The Ninth Circuit reaffirmed a law that has been fundamental to criminal law for an entire generation of criminal attorneys: "No" means just that -- no. In its opinion, the circuit court vacated the trial court's ruling as being established on inadmissible evidence, and affirmed the lower appeal's court grant of habeas corpus.

This case underscores the limits of police custodial interrogations. The best tip for a would-be criminal about to be questioned by the police? Just say "no."

Miranda = "Something Real Quick"

Garcia, defendant, was brought into police custody after allegations surfaced that he had been engaging in lewd and lascivious acts with his step granddaughter when she was as young as six. Garcia was located by Child Protective Services and LEO and brought to the station for questioning. After some initial small talk, one of the police officers said that he wanted to read Garcia "something real quick" and recited Garcia his Miranda warnings. Garcia indicated that he understood them. When LEO asked him if he wanted to talk, Garcia simply said "No."

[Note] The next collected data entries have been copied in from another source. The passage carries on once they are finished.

/-- Every contested own claim requests an announce (R88). Where both own claims are contested at one
re-evaluation the older one requests first: R73 and R104 order OWED claims alone: DESIGN CHOICE, unsafe
(log 31). -/
def State.refreshContested (s : State) : State :=
  s.claims.contested.foldl State.requestAnnounce s

/-- Evaluations of the head, one after another while each fails its placement (R45); `k` bounds them by
the queue. -/
def State.evalHeads : Nat → State → State
  | 0, s => s
  | k + 1, s =>
    match s.headIndex with
    | none => s
    | some i =>
      match s.admission.queue[i]? with
      | none => s
      | some p =>
        match s.judgeHead p with
        | .fail r => State.evalHeads k (s.mapPlacement i fun p => p.fail r)
        | .support slot => s.mapPlacement i fun p => p.waitSupport slot s.supportDue
        | .wait r station => s.mapPlacement i fun p => p.waitCells r station
        | .announce => (s.announceHead i p).refreshContested

/-- The admission controller evaluates its head if admission is open (R44). -/
def State.evalHead (s : State) : State :=
  if s.admissionOpen then State.evalHeads s.admission.queue.length s else s

/-! ### Yields and conflict re-evaluation (R53, R83) -/

/-- The wait reason at a place in R48's table. -/
def WaitReason.ofIndex (i : Fin 9) : WaitReason :=
  match i.val with
  | 0 => .notOnline
  | 1 => .notCalm
  | 2 => .stopped
  | 3 => .viewLag
  | 4 => .viewDoubt
  | 5 => .mapFull
  | 6 => .cellsHeld
  | 7 => .linkFail
  | _ => .linkBusy

/-- A placement yields: WAIT_CELLS, its yield count up by one, saturating at 255, its blocking station
absent (R53). The reason is the one the evaluation that follows records; where admission is closed it is a
free value, and may be CELLS_HELD, although R38 gives that reason a blocking station: DESIGN CHOICE
(log 9). -/
def Placement.yield (p : Placement) (r : WaitReason) : Placement :=
  { p with
    state := .waitCells, reason := some (.wait r), blocking := none, missing := none,
    supportDue := none, yields := min 255 (p.yields + 1) }

/-- The placement in ANNOUNCING or TENTATIVE, if any, abandons its claim and yields (R53). -/
def State.yieldAnnounced (s : State) : State :=
  match s.announcedIndex with
  | none => s
  | some i =>
    match s.admission.queue[i]? with
    | none => s
    | some p =>
      let t := (s.abandonTag p.tag).mapPlacement i fun p =>
        p.yield (WaitReason.ofIndex (Config.yieldReason s.freeCount))
      { t with freeCount := s.freeCount + 1 }

/-- Step 1 of R83: the announced placement yields if a peer entry blocks its claim (R84). -/
def State.blockingTest (s : State) : State :=
  match s.announcedIndex.bind fun i => s.admission.queue[i]? with
  | none => s
  | some p =>
    match s.claimOf p.tag with
    | none => s
    | some c => if (s.blockingStation c.cells c.precedence).isSome then s.yieldAnnounced else s

/-- The stations of the FIRM or SEATED peer entries that conflict with an own FIRM or SEATED claim
(R91). -/
def ClaimUnit.conflictStations (u : ClaimUnit) : List Nat :=
  (u.peers.filter fun e =>
      e.state != .tentative
        && u.own.any fun c => c.state != .tentative && !c.abandoned && sharesCell c.cells e.cells).map
    PeerEntry.station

Law enforcement continued their questions. Garcia hemmed and hawed and asked why he had been brought in. When informed that he was brought in on child molestation charges, he eventually incriminated himself by authoring an apology letter to the victim and a three-hour recorded confession.

Laying the Procedural Groundwork

The trial court, over Garcia's objection, allowed a three-and-a-half hour confession into the body of evidence. He was convicted. The California Appeals Court determined that Garcia's "no" was actually ambiguous in the light of Garcia's previous answers and that even if there was a violation of Miranda (fruit of poisonous tree), the eventual confession purged any previous taint.

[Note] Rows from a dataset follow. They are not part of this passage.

-- ==== Sys2Proof/Machine/Receive.lean ====
section
/-! DEFINITION. The link receiver's events: octets, idle, arrivals and drops (R95 to R99). A station hears
its own frames: what RXD shows is first compared with the octet going out (R106). -/

namespace Sys2Proof.Machine

/-- OCTET_RECEIVED (R95): the octet is compared with the one going out (R106), the idle count is what its
last bits leave (R93), and it is treated by the receiver's state. -/
def execOctetReceived (octet : Octet) (stopRecessive : Bool) (s : State) : Result :=
  .next
    (if s.linkActive then
      ((s.compareOctet fun o =>
        octetLevels octet stopRecessive == octetLevels o true).withIdle
        (idleRun octet stopRecessive)).hearOctet octet stopRecessive
    else s)

/-- The line becomes idle (R95): GAP_WAIT hunts, a frame being received is dropped as truncated. -/
def State.lineIdle (s : State) : State :=
  let t := s.withIdle Config.idleBits
  match s.rx.phase with
  | .inactive => t
  | .hunt => t
  | .gapWait => t.withPhase .hunt
  | .length _ => t.dropFrame .hunt
  | .body _ => t.dropFrame .hunt
  | .check _ _ => t.dropFrame .hunt

/-- LINE_IDLE (R95); with an octet going out, whose start bit is dominant, it shows a mismatch (R106,
R107). -/
def execLineIdle (s : State) : Result :=
  .next
    (if s.linkActive && s.rx.idleCount < Config.idleBits then
      (s.compareOctet fun _ => false).lineIdle
    else s)

/-- The frame that a second CRC octet completes (R97). -/
def State.completes (s : State) (crcLow : Octet) : Option OpenFrame :=
  if s.linkActive then
    match s.rx.phase with
    | .check f (some hi) => if f.crc = word16 hi crcLow then some f else none
    | .check _ none => none
    | .inactive | .gapWait | .hunt | .length _ | .body _ => none
  else none

/-- FRAME_ARRIVAL (R97): the octet that completes the frame is compared like any other (R106). -/
def execFrameArrival (crcLow : Octet) (s : State) : Result :=
  let t := s.compareOctet fun o => octetLevels crcLow true == octetLevels o true
  .next
    (match t.completes crcLow with
    | none => s
    | some f => (t.withIdle (idleRun crcLow true)).arrive f)

/-- A frame can be dropped for this cause in this state of the receiver (R98). -/
def State.dropsFor (s : State) (cause : DropCause) : Bool :=
  s.linkActive
    && (match cause, s.rx.phase with
      | .badLength, .length _ => true
      | .crcMismatch, .check _ (some _) => true
      | .framing, p => p.receiving
      | .truncated, p => p.receiving
      | .overflow, .hunt => Config.storeCapacity < s.rx.fill + Config.statusOctets
      | .overflow, .body _ => Config.storeCapacity < s.rx.fill + 1
      | _, _ => false)

/-- A frame is dropped for a cause (R98): truncation leaves the line idle and the receiver in HUNT, any
other cause leaves it in GAP_WAIT. -/
def State.dropFor (s : State) (cause : DropCause) : State :=
  match cause with
  | .truncated => (s.withIdle Config.idleBits).dropFrame .hunt
  | .badLength => (s.withIdle 0).dropFrame .gapWait
  | .crcMismatch => (s.withIdle 0).dropFrame .gapWait
  | .framing => (s.withIdle 0).dropFrame .gapWait
  | .overflow =>
    if s.rx.phase = .hunt then (s.withIdle 0).dropStatus else (s.withIdle 0).dropFrame .gapWait

/-- FRAME_DROP (R98). An octet going out is one of a whole frame, so that every cause but overflow shows
a mismatch; the octet that overflows the store is the one sent (log 22). -/
def execFrameDrop (cause : DropCause) (s : State) : Result :=
  .next
    (if s.dropsFor cause then (s.compareOctet fun _ => cause == .overflow).dropFor cause else s)

end Sys2Proof.Machine
end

Circuit: What's the Issue? No Means No.

Not so, the Ninth Circuit Court said. Clearly established SCOTUS law clearly prohibits the inclusion of all the evidence gathered against Garcia after he said "No." A reasonably objective jury would find that "no" means no, thus triggering Miranda protections. The circuit court found that the California Appeals Court erred in determining that the trial court inclusion was harmless error.

The Supreme Court, the Circuit Court said, has made it consistently clear that when a suspect has simply and unequivocally made it clear that he does not wish questioning to continue, the police must stop. Under these facts, Garcia invoked his right to be silent in the simplest, most effective way possible: he said "No." Thus, it was proper that the circuit court ordered that the lower court release Garcia from custody (under Habeas Corpus), or grant him a new trial consistent with SCOTUS opinion.